As modified and transformed, it still persists as the “Classroom Protection Act,” which died quietly this year in the House. Still hanging fire is another Campfield creation, SB 0132, which also lends itself to a caricature title, “Starve the Children.”

But who’s laughing? The bill, which would reduce state aid to impoverished families if students in those families failed to make their grades, could not be deflected by the few Democrats who publicly opposed it. And, softened somewhat, it was even acquiesced to by the state’s Department of Human Services.

Rolled last week, it was due for floor consideration in the Senate this week.

With less than two weeks to go before a scheduled adjournment date of April 19th, the fate of a number of bills remains unknown.

Among them are several bills of considerable interest to Shelby Countians following the ongoing school-merger issue. They include SB 1363/HB 1288, the latest version of Norris-Todd legislation, which would allow the long-deferred creation of municipal school districts. Unlike a similar bill which passed the legislature in 2012 but was declared unconstitutional by U.S. District Judge Hardy Mays, this version is written so as to apply statewide and in order to avoid a similar fate.

That bill is headed to the Senate calendar and will undoubtedly be voted on before adjournment. The same is true of SB 1354/HB 1291, which expands the number of allowable LEAs (local education authorities) in a county from six to seven, thereby making room for all of Shelby County’s suburban municipalities to form school systems.

Another bill, SB 830/HB 702, which would create a new state charter-authorizing panel able to bypass local school boards in the approval process for new charter schools, is scheduled for imminent action in the finance committees of both chambers and may also make it to floor consideration.

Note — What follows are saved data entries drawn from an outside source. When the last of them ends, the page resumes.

-- ==== Sys2Proof/Tests/Slice0.lean ====
section
/-! SUPPORT. The model's own tests: the well-formedness smoke tests, decoding of words written out from the spec's
encodings, single Steps from spec 95_test_vectors.md (named by vector), and a witness for the hypotheses of every statement.
Bytes the source does not give are those of `OpcodeMap.sample`, which is data for tests and no claim about hardware: the
vectors hold for every map. -/

namespace Sys2Proof.Tests

open Sys2Proof Sys2Proof.Machine

-- The tests are checked one after another: many at once exhaust the threads' memory.
set_option Elab.async false

/-! ## Helpers -/

/-- The standard start state of 95_test_vectors.md over the sample configuration, with bytes stored at an address and PC
there. -/
def start (pc : Addr) (bytes : List Byte) : State :=
  let s := State.construct Config.sample []
  { s with pc := pc, mem := s.mem.writeBytes pc bytes }

/-- The sample configuration with no opcode map. -/
def noMap : Config := { Config.sample with opcodeMap := none }

/-- The sample configuration with no unused slots. -/
def noSlots : Config := { Config.sample with unusedNmos := Vector.replicate 256 none }

/-- The sample configuration with the other values of `CMP_UNEQUAL` and `ADDR_WRAP`. -/
def keepWrap : Config := { Config.sample with cmpUnequal := .keep, addrWrap := .wrap }

/-- A state over another configuration. -/
def setup (c : Config) (s : State) : State := { s with config := c }

/-- The outcome is a next state with a property. -/
def gives (o : Host.Outcome State Fault Refusal) (p : State → Bool) : Bool :=
  match o with
  | .next t => p t
  | _       => false

/-- The outcome is a fault or refusal with a property. -/
def stops (o : Host.Outcome State Fault Refusal) (f : Fault → Bool) (r : Refusal → Bool) : Bool :=
  match o with
  | .next _    => false
  | .fault x   => f x
  | .refused x => r x

/-- The bytes decode to the instruction, none left. -/
def reads (c : Config) (bytes : List Byte) (i : Instr) : Bool :=
  match decode c bytes with
  | .ok (j, []) => j == i
  | _           => false

theorem next_of_gives {o : Host.Outcome State Fault Refusal} {p : State → Bool} (h : gives o p = true) :
    ∃ t, o = .next t ∧ p t = true := by
  cases o with
  | next t => exact ⟨t, rfl, h⟩
  | fault r => cases h
  | refused r => cases h

/-- The flags of a packed byte, for short. -/
def flagsOf (v : Byte) : Flags := Flags.unpack v

/-! ## Well-formedness: an ill-formed term for each check -/

/-- An instruction whose byte no map assigns (R85). -/
theorem test_wf_no_map :
    Instr.wellFormed noMap (.adi 2#3 0x10#8) = false := by
  decide +kernel

/-- An instruction the source gives a byte needs no map (R79). -/
theorem test_wf_given_needs_no_map :
    Instr.wellFormed noMap (.ldi 2#3 0x10#8) = true := by
  decide +kernel

/-- A byte bound to LDI, and one the map binds to SUB, are no unused slots (R80). -/
theorem test_wf_bound_byte_is_not_unused :
    Instr.wellFormed Config.sample (.unused 0xE0#8) = false ∧ Instr.wellFormed Config.sample (.unused 0x81#8) = false := by
  decide +kernel

/-- An unused slot with no configured length; a byte whose slot no map decides (R80, R85). -/
theorem test_wf_unused_not_configured :
    Instr.wellFormed noSlots (.unused 0xF0#8) = false ∧ Instr.wellFormed noMap (.unused 0xF0#8) = false := by
  decide +kernel

/-- A given unused slot, and a configured one. -/
theorem test_wf_unused :
    Instr.wellFormed noMap (.unused 0x1E#8) = true ∧ Instr.wellFormed Config.sample (.unused 0xF0#8) = true := by
  decide +kernel

/-- Maps R84 (c) does not admit: a family on LDI's block, a byte used twice, a byte inside a family. -/
theorem test_opcode_map_refused :
    OpcodeMap.admitted { OpcodeMap.sample with adi := 0b11100#5 } = false ∧
    OpcodeMap.admitted { OpcodeMap.sample with sub := 0x86#8 } = false ∧
    OpcodeMap.admitted { OpcodeMap.sample with ret := 0x0F#8 } = false := by
  decide +kernel

/-! ## Decoding words written out from R72–R79 -/

/-- R79: $00, $01, $18. -/
theorem test_decode_fixed_given :
    reads noMap [0x00#8] (.nop) = true ∧
    reads noMap [0x01#8] (.halt) = true ∧
    reads noMap [0x18#8, 0x02#8, 0x10#8] (.lbr 0x0210#16) = true := by
  decide +kernel

/-- R74, V-AL4: 0 000 0 001, then bits 7 and 3 set, then 0 111 0 101. -/
theorem test_decode_dual_given :
    reads noMap [0x80#8, 0x01#8] (.adr 0#3 1#3) = true ∧
    reads noMap [0x80#8, 0x89#8] (.adr 0#3 1#3) = true ∧
    reads noMap [0x80#8, 0x75#8] (.adr 7#3 5#3) = true := by
  decide +kernel

/-- R79: 00111 101, 01000 000, 01000 111, 01001 010. -/
theorem test_decode_setq_push_pop :
    reads noMap [0x3D#8] (.setq 5#3) = true ∧
    reads noMap [0x40#8] (.push 0#3) = true ∧
    reads noMap [0x47#8] (.push 7#3) = true ∧
    reads noMap [0x4A#8] (.pop 2#3) = true := by
  decide +kernel

/-- R79: 11100 001, 11101 101 with the address high byte first. -/
theorem test_decode_ldi_sti :
    reads noMap [0xE1#8, 0xFB#8] (.ldi 1#3 0xFB#8) = true ∧
    reads noMap [0xED#8, 0x01#8, 0xFF#8] (.sti 5#3 0x01FF#16) = true := by
  decide +kernel

/-- R79: the five unused bytes of S5. -/
theorem test_decode_given_unused :
    reads noMap [0x06#8] (.unused 0x06#8) = true ∧
    reads noMap [0x07#8] (.unused 0x07#8) = true ∧
    reads noMap [0x1C#8] (.unused 0x1C#8) = true ∧
    reads noMap [0x1D#8] (.unused 0x1D#8) = true ∧
    reads noMap [0x1E#8] (.unused 0x1E#8) = true := by
  decide +kernel

/-- R72: `OPC + r` and an immediate byte, the family bases $08, $20, $30, $50, $58. -/
theorem test_decode_reg_imm :
    reads Config.sample [0x0A#8, 0x10#8] (.adi 2#3 0x10#8) = true ∧
    reads Config.sample [0x24#8, 0x11#8] (.subi 4#3 0x11#8) = true ∧
    reads Config.sample [0x36#8, 0x55#8] (.ani 6#3 0x55#8) = true ∧
    reads Config.sample [0x57#8, 0x00#8] (.ori 7#3 0x00#8) = true ∧
    reads Config.sample [0x58#8, 0xFF#8] (.xri 0#3 0xFF#8) = true := by
  decide +kernel

/-- R72, R73, R77: `OPC + r` and an address, the family bases $10, $28, $98, $A8. -/
theorem test_decode_reg_abs :
    reads Config.sample [0x13#8, 0x20#8, 0x00#8] (.adm 3#3 0x2000#16) = true ∧
    reads Config.sample [0x2D#8, 0x30#8, 0x01#8] (.subm 5#3 0x3001#16) = true ∧
    reads Config.sample [0x9B#8, 0x15#8, 0x02#8] (.ldm 3#3 0x1502#16) = true ∧
    reads Config.sample [0xAA#8, 0x03#8, 0x04#8] (.lbrq 2#3 0x0304#16) = true := by
  decide +kernel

There are other weighty matters making their way to final decision, and there are other matters that have already been disposed of. The unlucky Ketron has seen one of his pet measures, SB 285, the “Animal Fighting Enforcement Act,” killed in the Senate’s calendar committee.

This is a bill that would have banned cockfighting but which was resisted by, among others, the previously quoted Senator Niceley, who had, as Speaker Ramsey indicated, invoked Abraham Lincoln as a supporter of cockfighting, whether accurately or not, and saw the bill as an assault on animal agriculture in much larger ways.

“This bill is not about chickens,” the victorious Niceley declared in the climactic Senate debate, deigning not to add a suffix to that noun that may have more adequately described the legislative process in this session of 2013.